The other big thing that neither Griffin, nor, I think, Russo, could anticipate is how Griffin's parents, who are residing in those separate urns by the second half of the novel, just arrogantly stroll into this story and run away with it. Like a lot of angry people, they have a lot of energy and here they're like the ghosts in "Topper," they are constantly yakking away in Griffin's head. The fact that they were both academics - English professors, no less - means that irony is the default mode for all their pontifications. Readers familiar with Russo's wonderful 1997 novel, "Straight Man," will already know he's a whiz at academic satire and clearly, he has fun here, returning to the inexhaustible topic of academics behaving badly.

Griffin's parents were Ivy League grads who found jobs together at a large state university in the Midwest, where they were trapped by what they ironically dubbed the process of promotion and tether. To console themselves, they had numerous affairs and splurged on summer vacations at the Cape. And every summer, as they drove over the Sagamore Bridge onto the Cape with the young Griffin in the backseat, they would sing "That Old Black Magic," ironically of course, substituting Cape for Black. To lay his parents to rest, Griffin has to face how they've deeply and mostly destructively wormed their way into his adult life.

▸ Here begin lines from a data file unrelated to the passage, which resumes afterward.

-- ==== Sys2Proof/Syntax.lean ====
section
/-! DEFINITION. The commands of the block: one constructor of Instr for each row of spec/opcode_table.json, with what the event carries. -/

namespace Sys2Proof

/-- Whether an access reads or writes. -/
inductive AccessKind where
  | read
  | write
deriving DecidableEq, Repr

/-- A request as a requester presents it on its bus (R121). A write carries one data byte for each byte of its size, a read none. -/
structure BusRequest where
  kind : AccessKind
  addr : Addr
  size : Nat
  data : List Byte
deriving DecidableEq, Repr

/-- The memory's answer to one outstanding transaction (R155). A read answered OK carries its data. -/
inductive MemAnswer where
  | ok (data : List Byte)
  | error
deriving DecidableEq, Repr

/-- How a frame of the management port stands to the edges of RESET_N (R171, R180): it straddles none, or it is stale, its falling edge having come before the latest one, the deassertion where it ends out of reset and the assertion where it ends in reset. `inReset` says which of a stale frame's bits were clocked while RESET_N was asserted: one mask for each byte after the first, with those bits set (DESIGN CHOICE, notes/assumptions/26). -/
inductive FrameSpan where
  | whole
  | stale (inReset : List Byte)
deriving DecidableEq, Repr

/-- The commands and events of spec/opcode_table.json, in the table's order. -/
inductive Instr where
  /-- POWER_ON (R22). -/
  | powerOn
  /-- RESET_N_ASSERT (R22). -/
  | resetNAssert
  /-- RESET_N_DEASSERT (R162): `levels` are the levels of TRIG0 to TRIG3 at that moment, true for high. -/
  | resetNDeassert (levels : Four Bool)
  /-- PORT_RESET (R133): the assertion of PRSTp. -/
  | portReset (p : PortId)
  /-- PRST_DEASSERT (R134). -/
  | prstDeassert (p : PortId)
  /-- TRIGGER_EVENT (R163): TRIGn is seen high. -/
  | triggerEvent (n : TrigId)
  /-- TRIGGER_INPUT_LOW (R162): TRIGn is seen low. -/
  | triggerInputLow (n : TrigId)
  /-- REQUEST_ACCEPT (R121): the requester of port p presents a request. -/
  | requestAccept (p : PortId) (r : BusRequest)
  /-- CLASSIFICATION (R115): the head of port p is classified. -/
  | classification (p : PortId)
  /-- BEGIN (R140) on ECp, with the argument it carries and nobody reads (R136). -/
  | beginEpoch (p : PortId) (arg : Fin 8)
  /-- MARK (R50) on ECp. -/
  | mark (p : PortId) (arg : Fin 8)
  /-- UNDO(m) (R52) on ECp. -/
  | undo (p : PortId) (m : Fin 8)
  /-- VOTE_COMMIT (R64) on ECp. -/
  | voteCommit (p : PortId) (arg : Fin 8)
  /-- VOTE_ABORT (R144) on ECp. -/
  | voteAbort (p : PortId) (arg : Fin 8)
  /-- QUERY (R141) on ECp. -/
  | query (p : PortId) (arg : Fin 8)
  /-- UNKNOWN_COMMAND (R139) on ECp: `code` is one of the two kind values that name no command (R136). -/
  | unknownCommand (p : PortId) (code : Fin 2) (arg : Fin 8)
  /-- GRANT (R153) of the free place named (DESIGN CHOICE, notes/assumptions/14). -/
  | grant (place : PlaceId)
  /-- REQUESTER_ANSWER (R156): the memory answers the requester transaction in the place named. -/
  | requesterAnswer (place : PlaceId) (a : MemAnswer)
  /-- OLD_BLOCK_READ (R35). -/
  | oldBlockRead (place : PlaceId) (a : MemAnswer)
  /-- RECORD_WRITE (R36). -/
  | recordWrite (place : PlaceId) (a : MemAnswer)
  /-- CLEAR_PHASE_WRITE (R55). -/
  | clearPhaseWrite (place : PlaceId) (a : MemAnswer)
  /-- RECORD_READ (R56). -/
  | recordRead (place : PlaceId) (a : MemAnswer)
  /-- RESTORE_WRITE (R57). -/
  | restoreWrite (place : PlaceId) (a : MemAnswer)
  /-- POP_COMPLETE (R57). -/
  | popComplete (place : PlaceId) (a : MemAnswer)
  /-- COMMIT_HEADER_WRITE (R73). -/
  | commitHeaderWrite (place : PlaceId) (a : MemAnswer)
  /-- ROLLBACK_HEADER_WRITE (R80). -/
  | rollbackHeaderWrite (place : PlaceId) (a : MemAnswer)
  /-- FORMAT_CLEARING_WRITE (R93). -/
  | formatClearingWrite (place : PlaceId) (a : MemAnswer)
  /-- FORMAT_HEADER_WRITE (R94). -/
  | formatHeaderWrite (place : PlaceId) (a : MemAnswer)
  /-- HEADER_READ (R97). -/
  | headerRead (place : PlaceId) (a : MemAnswer)
  /-- SCAN_READ (R99). -/
  | scanRead (place : PlaceId) (a : MemAnswer)
  /-- REPLAY_READ (R100). -/
  | replayRead (place : PlaceId) (a : MemAnswer)
  /-- RECOVERY_RESTORE_WRITE (R100). -/
  | recoveryRestoreWrite (place : PlaceId) (a : MemAnswer)
  /-- RECOVERY_HEADER_WRITE (R101). -/
  | recoveryHeaderWrite (place : PlaceId) (a : MemAnswer)
  /-- ORPHANED_ANSWER (R157). -/
  | orphanedAnswer (place : PlaceId) (a : MemAnswer)
  /-- HOLD_EXPIRY (R42) of the held head of group g. -/
  | holdExpiry (g : GroupId)
  /-- VOTE_TIMEOUT (R67) of group g. -/
  | voteTimeout (g : GroupId)
  /-- MAP_ACTIVATION_COMPLETE (R112). -/
  | mapActivationComplete
  /-- REQUEST_FRAME (R172): the bytes clocked in, CFG_EN at the rising edge of MCS_N, and how the frame stands to the edges of RESET_N. -/
  | requestFrame (bytes : List Byte) (cfgEn : Bool) (span : FrameSpan)
  /-- FETCH (R173): a frame whose first byte is 0x00, with its further bytes, and how the frame stands to the edges of RESET_N. -/
  | fetch (more : List Byte) (span : FrameSpan)
  /-- READ (R175): the held request, a READ, is decided. -/
  | read
  /-- DOMAIN_SHADOW_WRITE (R107): the held request is decided. -/
  | domainShadowWrite
  /-- JOURNAL_AREA_WRITE (R3): the held request is decided. -/
  | journalAreaWrite
  /-- PARTICIPANT_SET_WRITE (R4): the held request is decided. -/
  | participantSetWrite
  /-- POLICY_WRITE (R5): the held request is decided. -/
  | policyWrite
  /-- TRIGGER_CONFIG_WRITE (R161): the held request is decided. -/
  | triggerConfigWrite
  /-- ALERT_MASK_WRITE (R169): the held request is decided. -/
  | alertMaskWrite
  /-- ACTIVATE_MAP (R109): the held request is decided. -/
  | activateMap
  /-- CANCEL_MAP (R113): the held request is decided. -/
  | cancelMap
  /-- FORMAT (R92): the held request is decided. -/
  | format
  /-- RECOVER (R96): the held request is decided. -/
  | recover
  /-- FORCE_ABORT (R177): the held request is decided. -/
  | forceAbort
  /-- CLEAR_FAULT (R17): the held request is decided. -/
  | clearFault
  /-- CLEAR_REFUSAL (R130): the held request is decided. -/
  | clearRefusal
  /-- CLEAR_ALERTS (R170): the held request is decided. -/
  | clearAlerts
  /-- CLEAR_STATS (R20): the held request is decided. -/
  | clearStats
  /-- SOFT_RESET (R179): the held request is decided. -/
  | softReset
  /-- SOFT_RESET_RESPONSE (R179): the next event of the management port after SOFT_RESET. -/
  | softResetResponse
  /-- REFUSED_REQUEST (R172): the held request is decided and refused by checks 1 to 6, or is a WRITE of length 0. -/
  | refusedRequest
deriving DecidableEq, Repr

end Sys2Proof
end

That's the gist of the story here, but because this is Richard Russo writing and not some sentimental hack, the epiphanies are droll and muted. Here's one of my favorites. Griffin is in a cocktail lounge on the Cape and he and a friendly middle-aged woman next to him are trying to decipher a sign above the bar that looks like it's written in Middle English. She insists it has to mean something and Griffin thinks to himself, how did you get to be this woman's age and still believe that everything meant something? She was obviously one of those people who just soldiered on, determined to believe whatever gave them comfort in the face of all contrary evidence. And maybe that wasn't so dumb.

The attraction of cynicism was that it so often put you in the right, as if being right led directly to happiness. Whatever Griffin is drinking at that bar, it's working for him. I'll have a double.

GROSS: Maureen Corrigan teaches literature at Georgetown University. She reviewed "That Old Cape Magic" by Richard Russo.